Typical ad copy: “The beneficial effects of the spruce and balsams of the Adirondacks for all throat, bronchial, and lung troubles are well known, and we have used in the manufacture of Sprucelets, in a concentrated form, quite a percentage of Adirondack spruce gum. In connection with this we use other healing remedies, making it one of the most desirable cough drops on the market. They contain no opiates or coloring matter of any kind and nothing injurious to the stomach or system, being purely vegetable. These drops are harmless for children.

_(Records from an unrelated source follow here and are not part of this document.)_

-- ==== Sys2Proof/Machine/Ops.lean ====
section
/-! DEFINITION. Taking a trap and returning from one (R39, R40, R220), containment (R298, R299), write-back
(R27, R28, R270, R222), and the issue of a coach's word with the checks that every word shares (R69 to R72, R89). -/

namespace Sys2Proof.Machine

open Sys2Proof

/-! ### Containment -/

/-- The policy of a level (R298). -/
def policyOf (cpol : BitVec 10) (level : Nat) : Nat := cpol.toNat / 4 ^ level % 4

def bump (l : AList Nat) (k : Nat) : AList Nat := aset l k (min 255 ((aget l k).getD 0 + 1))

/-- A containment act noted for the task's records (R299), with the first of its grids. -/
def recordEvent (s : State) (grid : Nat) (e : Event) : State :=
  modGrid s ((taskGrids s grid).headD grid) fun k => { k with
    first := k.first.orElse fun _ => some e,
    counts := if 1 ≤ e.disp ∧ e.disp ≤ 5 then bump k.counts e.disp else k.counts,
    fault := if 6 ≤ e.disp then k.fault.orElse fun _ => some e else k.fault,
    abortStream := k.abortStream || e.disp == 8 }

/-- A thread sent to an address as a run start. -/
def goto (pc : W64) (t : Thread) : Thread :=
  { t with pc, run := .empty, ibuf := none, wait := .none, stuck := 0 }

/-- What ignore leaves in a lane: every destination poisoned, then the word after (R299). The word counts as one of its
run, which goes on unless the word ends it (R70). -/
def ignoreLane (pc : W64) (nreq : Nat) (x : Ign) (t : Thread) : Thread :=
  let t := x.v.foldl (fun t r => if r.1 < nreq then writeV t r.1 ⟨r.2, 0xF⟩ else t) t
  let t := x.p.foldl (fun t r => writeP t r ⟨(readP t r).t, true⟩) t
  { goto (pc + 8) t with
    retry := none, run := if x.ends then .empty else { t.run with len := t.run.len + 1 } }

/-- Address of element i of a queue within its storage. -/
def qAddr (q : Queue) (i : Nat) : Nat := q.base + 4 * (i % q.cap)

def modQ (s : State) (k : Nat) (f : Queue → Queue) : State := { s with queues := amod s.queues k f }

/-- An element that an ignored word had taken goes back to the head of its queue (R299), if there is still room for it. -/
def qBack (s : State) (x : Nat × Word) : State :=
  match aget s.queues x.1 with
  | none => s
  | some q =>
    if q.count < q.cap then
      let h := (q.head + q.cap - 1) % q.cap
      let s := if q.xs then { s with xs := writeWord s.xs (qAddr q h) x.2 } else { s with ks := writeWord s.ks (qAddr q h) x.2 }
      modQ s x.1 fun q => { q with head := h, count := q.count + 1 }
    else s

/-- The act chosen by the loop of R298 from level L on: policy and level of the unit. -/
def containLoop (cpol : BitVec 10) (gang : Bool) : Nat → Nat → Nat × Nat
  | 0, L => (2, min L 4)
  | fuel + 1, L =>
    if L = 2 ∧ gang = false then containLoop cpol gang fuel 3
    else match policyOf cpol L with
      | 3 => if 4 ≤ L then (3, 4) else if L = 1 ∧ gang = false then (2, 3) else (2, L + 1)
      | p => (p, min L 4)

/-- Containment of an instruction at `pc` in lanes `ls` of group g (R298, R299); only the word that was retried counts as its
re-execution. -/
def contain (s : State) (g : Nat) (ls : List Nat) (e : Event) (ign : List (Nat × Ign)) : State :=
  match getG s g with
  | none => s
  | some G => match aget s.wgs G.wg with
    | none => s
    | some W => match aget s.grids W.grid with
      | none => s
      | some K =>
        let retried (l : Nat) : Nat := match (G.threads[l]?).bind (·.retry) with
          | some (r, was) => if was.pc == e.pc then r + 1 else 0
          | none => 0
        let start := ls.foldl (fun m l => max m (retried l)) 0
        let (p, L) := containLoop K.kd.cpol W.gang.isSome 6 start
        match p with
        | 0 =>
          let s := recordEvent s W.grid { e with disp := 1 }
          if e.cause = causeWatchdog then
            ls.foldl (fun s l => modT s g l fun t => { t with stuck := 0 }) s
          else
            let of (l : Nat) : Ign := ((ign.find? fun x => x.1 == l).map (·.2)).getD .none
            let s := (ls.reverse.flatMap fun l => (of l).q).foldl qBack s
            ls.foldl (fun s l => modT s g l (ignoreLane e.pc G.nreq (of l))) s
        | 1 =>
          ls.foldl (fun s l => modT s g l fun t => { goto e.pc t with retry := some (L, e) }) s
        | 2 =>
          let s := recordEvent s W.grid { e with disp := 3 + L }
          killUnit s g L
        | _ =>
          let s := recordEvent s W.grid { e with disp := 8 }
          killUnit s g 4

/-! ### Taking a trap -/

/-- `%tval` of a trapping lane: the cause's detail, or a free value where the manual names none. -/
def tvalOf (s : State) (l : Nat) (t : Trap) : W64 :=
  t.tval.getD (Config.freeWord (s.free + 2 * l + 1) ++ Config.freeWord (s.free + 2 * l))

/-- A trap is taken (R40) or contained (R39): `ts` are the lanes of group g that trapped at the word at `pc`. -/
def takeTrap (s : State) (g : Nat) (pc : W64) (ts : List (Nat × Trap × Ign)) : State :=
  match getG s g with
  | none => s
  | some G =>
    let cause := ts.foldl (fun m x => min m x.2.1.cause) 0xFF
    let sub := pick ((ts.filter fun x => x.2.1.cause == cause).map (·.2.1.sub))
    let mask := laneMask (ts.map (·.1))
    let tv := (ts.map fun x => tvalOf s x.1 x.2.1).headD 0
    let ign := ts.map fun x => (x.1, x.2.2)
    let s := { s with free := s.free + 64 }
    let tvec : W64 := (((gridOf s g).map (·.kd.tvec)).getD 0) &&& ~~~ 3
    match G.trap with
    | some c =>
      let ls := (liveLanes G).filter c.entry.getLsbD
      let e : Event := ⟨0, G.cause.toNat % 256, G.cause.toNat / 256 % 256, G.tpc,
        ((G.threads.getD (ls.headD 0) (Thread.initial 0 0 0)).tval), G.core, c.entry, some (cause, sub)⟩
      let s := modG s g fun G => { G with trap := none }
      let s := ls.foldl (fun s l => modT s g l (goto G.tpc)) s
      contain s g ls e c.ign
    | none =>
      if tvec = 0 then contain s g (ts.map (·.1)) ⟨0, cause, sub, pc, tv, G.core, mask, none⟩ ign
      else
        let s := modG s g fun G => { G with
          cause := BitVec.ofNat 32 (cause + 256 * sub), tpc := pc, tmask := mask,
          trap := some ⟨mask, 0, 0, ign⟩ }
        ts.foldl (fun s x => modT s g x.1 fun t => { goto tvec t with tval := tvalOf s x.1 x.2.1 }) s

/-! ### Return from a trap (R220) -/

/-- Whether the cause resumes after the trapped word (R204, R219). -/
def resumesAfter (cause : W32) : Bool :=
  cause.toNat % 256 == causeSoftware || (cause.toNat % 256 == causeBarrier && cause.toNat / 256 % 256 == 2)

/-- A group's records once it has left the wait it was in: the mark of a wait that found its record clear goes (R204). -/
def leaveWaits (rs : List BarRec) : List BarRec :=
  (rs.filter fun r => !(r.noarr && r.waiting.isSome)).map fun r => { r with waiting := none }

/-- Every handler lane that has not ended has reached a `tret`: the group leaves the handler. -/
def tretComplete (s : State) (g : Nat) : State :=
  match getG s g with
  | none => s
  | some G => match G.trap with
    | none => s
    | some c =>
      let ls := (liveLanes G).filter c.entry.getLsbD
      if ls.all c.atTret.getLsbD then
        let past (l : Nat) : Bool := c.skip.getLsbD l || resumesAfter G.cause
        let s := modG s g fun H => { H with
          trap := none, bars := if ls.all past then leaveWaits H.bars else H.bars }
        let back (l : Nat) (t : Thread) : Thread :=
          if past l then { goto (G.tpc + 8) t with retry := none } else goto G.tpc t
        let s := ls.foldl (fun s l => modT s g l (back l)) s
        endThreads s g (ls.filter fun l => !G.tmask.getLsbD l)
      else s

/-! ### Write-back -/

/-- Level and lane of an armed injection that applies to a class in a lane at user level (R221, R222). -/
def injects (G : Group) (l cls : Nat) : Option W32 :=
  match G.inj with
  | some d =>
    if !isSuper G l && d.toNat / 2 ^ 24 % 8 == cls && d.toNat / 2 ^ 16 % 32 == l then some d else none
  | none => none

/-- An injection that applies is used up (R222). -/
def disarm (s : State) (g l cls : Nat) : State :=
  match (getG s g).bind fun G => injects G l cls with
  | some _ => modG s g fun G => { G with inj := none }
  | none => s

/-- The flip of R222, made after the prediction is formed. -/
def flipCuts (d : W32) (ws : List Cut) : List Cut :=
  let bit := d.toNat / 256 % 64
  if d.getLsbD 30 then lmod ws 0 fun c => ⟨c.bits, (BitVec.ofNat 4 c.pred ^^^ BitVec.ofNat 4 (2 ^ (bit % 4))).toNat⟩
  else
    let k := if 32 ≤ bit ∧ 1 < ws.length then 1 else 0
    lmod ws k fun c => ⟨c.bits ^^^ BitVec.ofNat 32 (2 ^ (bit % 32)), c.pred⟩

/-- All words settled, or none when a comparison fails (R270). -/
def settleAll (psn : Bool) : List Cut → Option (List Word)
  | [] => some []
  | c :: r => match settle psn c, settleAll psn r with
    | some w, some ws => some (w :: ws)
    | _, _ => none

/-- Writes of a settled lane: registers, predicates, index registers, sticky bits and the seed. A predicate of the word
itself is written with fixed latency, beside a popped operand too: R16 lists those that are not, and R103 says so of its
own (DEDUCED, log entry 41). -/
def commit (late : Option Nat) (psn : Bool) (vs : AList Word) (o : AluOut) (t : Thread) : Thread :=
  let t := deliver none [] (o.preds.map fun p => (p.1, ⟨p.2, psn⟩)) (deliver late vs [] t)
  let t := deliverX late o.xs t
  { t with sticky := t.sticky ||| o.flags, seed := o.seed.getD t.seed }

/-- What a lane's arithmetic does to its thread: destinations `ds` for the words, class for injection,
latency, poison of the operands (R27, R28, R33, R222, R270). -/
def writeBack (s : State) (g l cls : Nat) (late psn : Bool) (ds : List Nat) (o : AluOut) : LaneRes :=
  let ign : Ign := ⟨List.zipWith (fun d c => (d, c.bits)) ds o.words, o.preds.map (·.1), false, []⟩
  match o.trap with
  | some t => .trap s t ⟨ds.map fun d => (d, 0), o.preds.map (·.1), false, []⟩
  | none =>
    let inj := if ds.isEmpty then none else (getG s g).bind fun G => injects G l cls
    let s := if ds.isEmpty then s else disarm s g l cls
    let ws := match inj with
      | some d => flipCuts d o.words
      | none => o.words
    match if psn then none else o.bad with
    | some sub => .trap s (trapOf causeCheck sub) ign
    | none => match settleAll psn ws with
      | none => .trap s (trapOf causeCheck 0) ign
      | some vs => .done (modT s g l (commit (if late then some s.cycle else none) psn (ds.zip vs) o))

“They are especially beneficial for singers, public speakers, and anyone having an irritated throat. They are invaluable to smokers having dry and inflamed throat. Persons having irritation of the throat, which interferes with their rest at night, will find relief by allowing one of the drops to dissolve in the mouth, which will loosen the phlegm, relieve the throat, and insure a night’s rest. Price: five cents per box. For sale everywhere. Try them. Manufactured by Symonds and Allison Co., Malone, N.Y.”
The company aggressively marketed many products, and Sprucelets were no exception. During the 1905 county fair, theirs was among the most talked-about of the Floral Hall exhibits — a booth “trimmed with spruces and lighted by electric lights, with an electric flash sign revealing the word Sprucelets,” and free cough-drop samples available to all visitors. Weekly print advertisements ranged from promotional copy to sometimes just a simple line — “Sprucelets cure colds” — inserted nine or ten times on a single newspaper page.
In 1906, Roy Kirk and Verick Maher bought out Aaron Allison. Although Charles Symonds remained as president, the firm soon after became known as Kirk-Maher, and under that name the selling of Sprucelets continued. Allison, who owned the Canadian trademark for Sprucelets, rented a space in Montreal and made plans to begin manufacturing there.
Kirk-Maher, meanwhile, promoted and advertised Sprucelets south of the border. During the 1907 Fourth of July parade, the company float featured a replica spruce forest with snow on the ground. Besides availability in Brooklyn, the popular cough drops were also distributed by the Richardson Drug Company in Omaha, Nebraska. Many North Country apothecaries carried them as well, including W. T. Hinman in Potsdam, McNulty’s Drug Store in Norwood, and Cohn’s store in Faust at Tupper Lake.
In 1914, the Kirk-Maher Company was still running advertisements in regional newspapers, touting their well-known medicine as, “The Twentieth Century Cough Drops. Positively Stops That Tickle in Your Throat and Relieves Coughs, Colds, Throat and Bronchial Difficulties. An evolution in Cough Drop manufacture, palatable and efficient in its beneficial results. The latest scientific combination of pure extract of Adirondack Spruce Gum with menthol and other healing ingredients. At all dealers, 5 cents.”
Shortly after, however, Sprucelets virtually disappeared from the market. Kirk-Maher’s interests were varied, but their focus had turned to an ice cream venture that proved particularly lucrative, starting with a plant capable of producing 1,000 gallons per day. Within a decade they had manufacturing sites at Massena, Malone, Plattsburgh, Saranac Lake, and Watertown.
A resurgence of the locally famous cough drops came about in 1920 with the formation in Malone of the Smith Candy Company, which took over the Kirk-Maher operations (formerly Symonds & Allison) on West Main Street and, among other things, resumed producing Sprucelets. The company announced that an improved formula had been copyrighted, advertising was under way, and distribution had already been arranged with a firm in White River Junction, Vermont, and across New York State.
But there would be no repeating the dramatic success enjoyed by Symonds & Allison fifteen years earlier. The Smith Candy Company floundered, and just two years after opening for business, the proprietors filed for dissolution.
Unlike Sprucelets themselves, it was a tough pill to swallow. The company’s failure marked the end of an original, homegrown, homemade Adirondack product once used by thousands of happy customers.